EXERCISE DATA -
-- ==== Sys2Proof/Syntax.lean ====
section
/-!
DEFINITION. The instructions: one constructor per row of spec/opcode_table.json. The rows stand in four encoding spaces
(30_encoding.md): event dispatch keys (R86), application commands (R88), bus actions (R85) and wire address bytes (R80).
-/

namespace Sys2Proof

/-- What an agent's step can be, one constructor per row of the opcode table. -/
inductive Instr where
  -- event passes of the protocol engine: 6-bit dispatch key (30_encoding.md R86, R87)
  /-- START, key `01 sss a`: the START pass (R116); `st` and `ap` are key bits it ignores. -/
  | start (st : BitVec 3) (ap : Bool)
  /-- OVF.AWAIT_ADDRESS.BYTE, key `10 000 0`: the address matcher (R117). -/
  | ovfAwaitAddressByte
  /-- OVF.AWAIT_ADDRESS.ACK, key `10 000 1` (R118). -/
  | ovfAwaitAddressAck
  /-- OVF.AWAIT_REGISTER_POINTER.BYTE, key `10 001 0` (R119). -/
  | ovfAwaitRegisterPointerByte
  /-- OVF.AWAIT_REGISTER_POINTER.ACK, key `10 001 1` (R120). -/
  | ovfAwaitRegisterPointerAck
  /-- OVF.WRITE_DATA.BYTE, key `10 010 0` (R121). -/
  | ovfWriteDataByte
  /-- OVF.WRITE_DATA.ACK, key `10 010 1` (R122). -/
  | ovfWriteDataAck
  /-- OVF.POST_WRITE_ACK.BYTE, key `10 011 0` (R123). -/
  | ovfPostWriteAckByte
  /-- OVF.POST_WRITE_ACK.ACK, key `10 011 1` (R124). -/
  | ovfPostWriteAckAck
  /-- OVF.READ_DATA_PRE.ACK, key `10 100 1` (R125). -/
  | ovfReadDataPreAck
  /-- OVF.READ_DATA_PRE.BYTE, key `10 100 0` (R126). -/
  | ovfReadDataPreByte
  /-- OVF.READ_ACK_POLL.BYTE, key `10 101 0` (R127). -/
  | ovfReadAckPollByte
  /-- OVF.READ_ACK_POLL.ACK, key `10 101 1` (R128). -/
  | ovfReadAckPollAck
  /-- OVF.RESERVED_STATE, key `10 11s a` (R129); `st` is 6 or 7 in a well-formed term. -/
  | ovfReservedState (st : BitVec 3) (ap : Bool)
  -- application commands: 4-bit command with its operands (30_encoding.md R88, R89, R91)
  /-- GET.U8, cmd `0000` (R153). -/
  | getU8 (idx : Byte)
  /-- GET.U16, cmd `0001` (R154). -/
  | getU16 (idx : Byte)
  /-- GET.U32, cmd `0010` (R155). -/
  | getU32 (idx : Byte)
  /-- GET.S8, cmd `0100` (R156). -/
  | getS8 (idx : Byte)
  /-- GET.S16, cmd `0101` (R157). -/
  | getS16 (idx : Byte)
  /-- GET.S32, cmd `0110` (R158). -/
  | getS32 (idx : Byte)
  /-- SET.U8, cmd `1000` (R159). -/
  | setU8 (idx : Byte) (wdata : Word)
  /-- SET.U16, cmd `1001` (R160). -/
  | setU16 (idx : Byte) (wdata : Word)
  /-- SET.U32, cmd `1010` (R161). -/
  | setU32 (idx : Byte) (wdata : Word)
  /-- SET.S8, cmd `1100` (R162). -/
  | setS8 (idx : Byte) (wdata : Word)
  /-- SET.S16, cmd `1101` (R163). -/
  | setS16 (idx : Byte) (wdata : Word)
  /-- SET.S32, cmd `1110` (R164). -/
  | setS32 (idx : Byte) (wdata : Word)
  /-- RESERVED_WIDTH, cmd `ds11` (R165): `dir` and `sgn` are the command's bits 3 and 2; the operands are ignored. -/
  | reservedWidth (dir sgn : Bool) (idx : Byte) (wdata : Word)
  -- bus-master actions: 2-bit code (30_encoding.md R85)
  /-- CLOCK, code `0b` (R183): one SCL pulse with the master's SDA level `b`. -/
  | clock (b : Bool)
  /-- START_COND, code `10` (R186): the START condition. -/
  | startCond
  /-- STOP_COND, code `11` (R187): the STOP condition. -/
  | stopCond
  -- wire address bytes: 8 bits, MSB first (30_encoding.md R80)
  /-- ADDR.W, byte `aaaaaaa0` (R80, R117): the master sends the address byte with R/W = 0. -/
  | addrW (a : BitVec 7)
  /-- ADDR.R, byte `aaaaaaa1` (R80, R117): the master sends the address byte with R/W = 1. -/
  | addrR (a : BitVec 7)
  deriving DecidableEq, Repr

end Sys2Proof
end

EXERCISE PROMPT -
Exactly as shown above, return all of the entries.

ANSWER TO THE PROBLEM -
-- ==== Sys2Proof/Syntax.lean ====
section
/-!
DEFINITION. The instructions: one constructor per row of spec/opcode_table.json. The rows stand in four encoding spaces
(30_encoding.md): event dispatch keys (R86), application commands (R88), bus actions (R85) and wire address bytes (R80).
-/

namespace Sys2Proof

/-- What an agent's step can be, one constructor per row of the opcode table. -/
inductive Instr where
  -- event passes of the protocol engine: 6-bit dispatch key (30_encoding.md R86, R87)
  /-- START, key `01 sss a`: the START pass (R116); `st` and `ap` are key bits it ignores. -/
  | start (st : BitVec 3) (ap : Bool)
  /-- OVF.AWAIT_ADDRESS.BYTE, key `10 000 0`: the address matcher (R117). -/
  | ovfAwaitAddressByte
  /-- OVF.AWAIT_ADDRESS.ACK, key `10 000 1` (R118). -/
  | ovfAwaitAddressAck
  /-- OVF.AWAIT_REGISTER_POINTER.BYTE, key `10 001 0` (R119). -/
  | ovfAwaitRegisterPointerByte
  /-- OVF.AWAIT_REGISTER_POINTER.ACK, key `10 001 1` (R120). -/
  | ovfAwaitRegisterPointerAck
  /-- OVF.WRITE_DATA.BYTE, key `10 010 0` (R121). -/
  | ovfWriteDataByte
  /-- OVF.WRITE_DATA.ACK, key `10 010 1` (R122). -/
  | ovfWriteDataAck
  /-- OVF.POST_WRITE_ACK.BYTE, key `10 011 0` (R123). -/
  | ovfPostWriteAckByte
  /-- OVF.POST_WRITE_ACK.ACK, key `10 011 1` (R124). -/
  | ovfPostWriteAckAck
  /-- OVF.READ_DATA_PRE.ACK, key `10 100 1` (R125). -/
  | ovfReadDataPreAck
  /-- OVF.READ_DATA_PRE.BYTE, key `10 100 0` (R126). -/
  | ovfReadDataPreByte
  /-- OVF.READ_ACK_POLL.BYTE, key `10 101 0` (R127). -/
  | ovfReadAckPollByte
  /-- OVF.READ_ACK_POLL.ACK, key `10 101 1` (R128). -/
  | ovfReadAckPollAck
  /-- OVF.RESERVED_STATE, key `10 11s a` (R129); `st` is 6 or 7 in a well-formed term. -/
  | ovfReservedState (st : BitVec 3) (ap : Bool)
  -- application commands: 4-bit command with its operands (30_encoding.md R88, R89, R91)
  /-- GET.U8, cmd `0000` (R153). -/
  | getU8 (idx : Byte)
  /-- GET.U16, cmd `0001` (R154). -/
  | getU16 (idx : Byte)
  /-- GET.U32, cmd `0010` (R155). -/
  | getU32 (idx : Byte)
  /-- GET.S8, cmd `0100` (R156). -/
  | getS8 (idx : Byte)
  /-- GET.S16, cmd `0101` (R157). -/
  | getS16 (idx : Byte)
  /-- GET.S32, cmd `0110` (R158). -/
  | getS32 (idx : Byte)
  /-- SET.U8, cmd `1000` (R159). -/
  | setU8 (idx : Byte) (wdata : Word)
  /-- SET.U16, cmd `1001` (R160). -/
  | setU16 (idx : Byte) (wdata : Word)
  /-- SET.U32, cmd `1010` (R161). -/
  | setU32 (idx : Byte) (wdata : Word)
  /-- SET.S8, cmd `1100` (R162). -/
  | setS8 (idx : Byte) (wdata : Word)
  /-- SET.S16, cmd `1101` (R163). -/
  | setS16 (idx : Byte) (wdata : Word)
  /-- SET.S32, cmd `1110` (R164). -/
  | setS32 (idx : Byte) (wdata : Word)
  /-- RESERVED_WIDTH, cmd `ds11` (R165): `dir` and `sgn` are the command's bits 3 and 2; the operands are ignored. -/
  | reservedWidth (dir sgn : Bool) (idx : Byte) (wdata : Word)
  -- bus-master actions: 2-bit code (30_encoding.md R85)
  /-- CLOCK, code `0b` (R183): one SCL pulse with the master's SDA level `b`. -/
  | clock (b : Bool)
  /-- START_COND, code `10` (R186): the START condition. -/
  | startCond
  /-- STOP_COND, code `11` (R187): the STOP condition. -/
  | stopCond
  -- wire address bytes: 8 bits, MSB first (30_encoding.md R80)
  /-- ADDR.W, byte `aaaaaaa0` (R80, R117): the master sends the address byte with R/W = 0. -/
  | addrW (a : BitVec 7)
  /-- ADDR.R, byte `aaaaaaa1` (R80, R117): the master sends the address byte with R/W = 1. -/
  | addrR (a : BitVec 7)
  deriving DecidableEq, Repr

end Sys2Proof
end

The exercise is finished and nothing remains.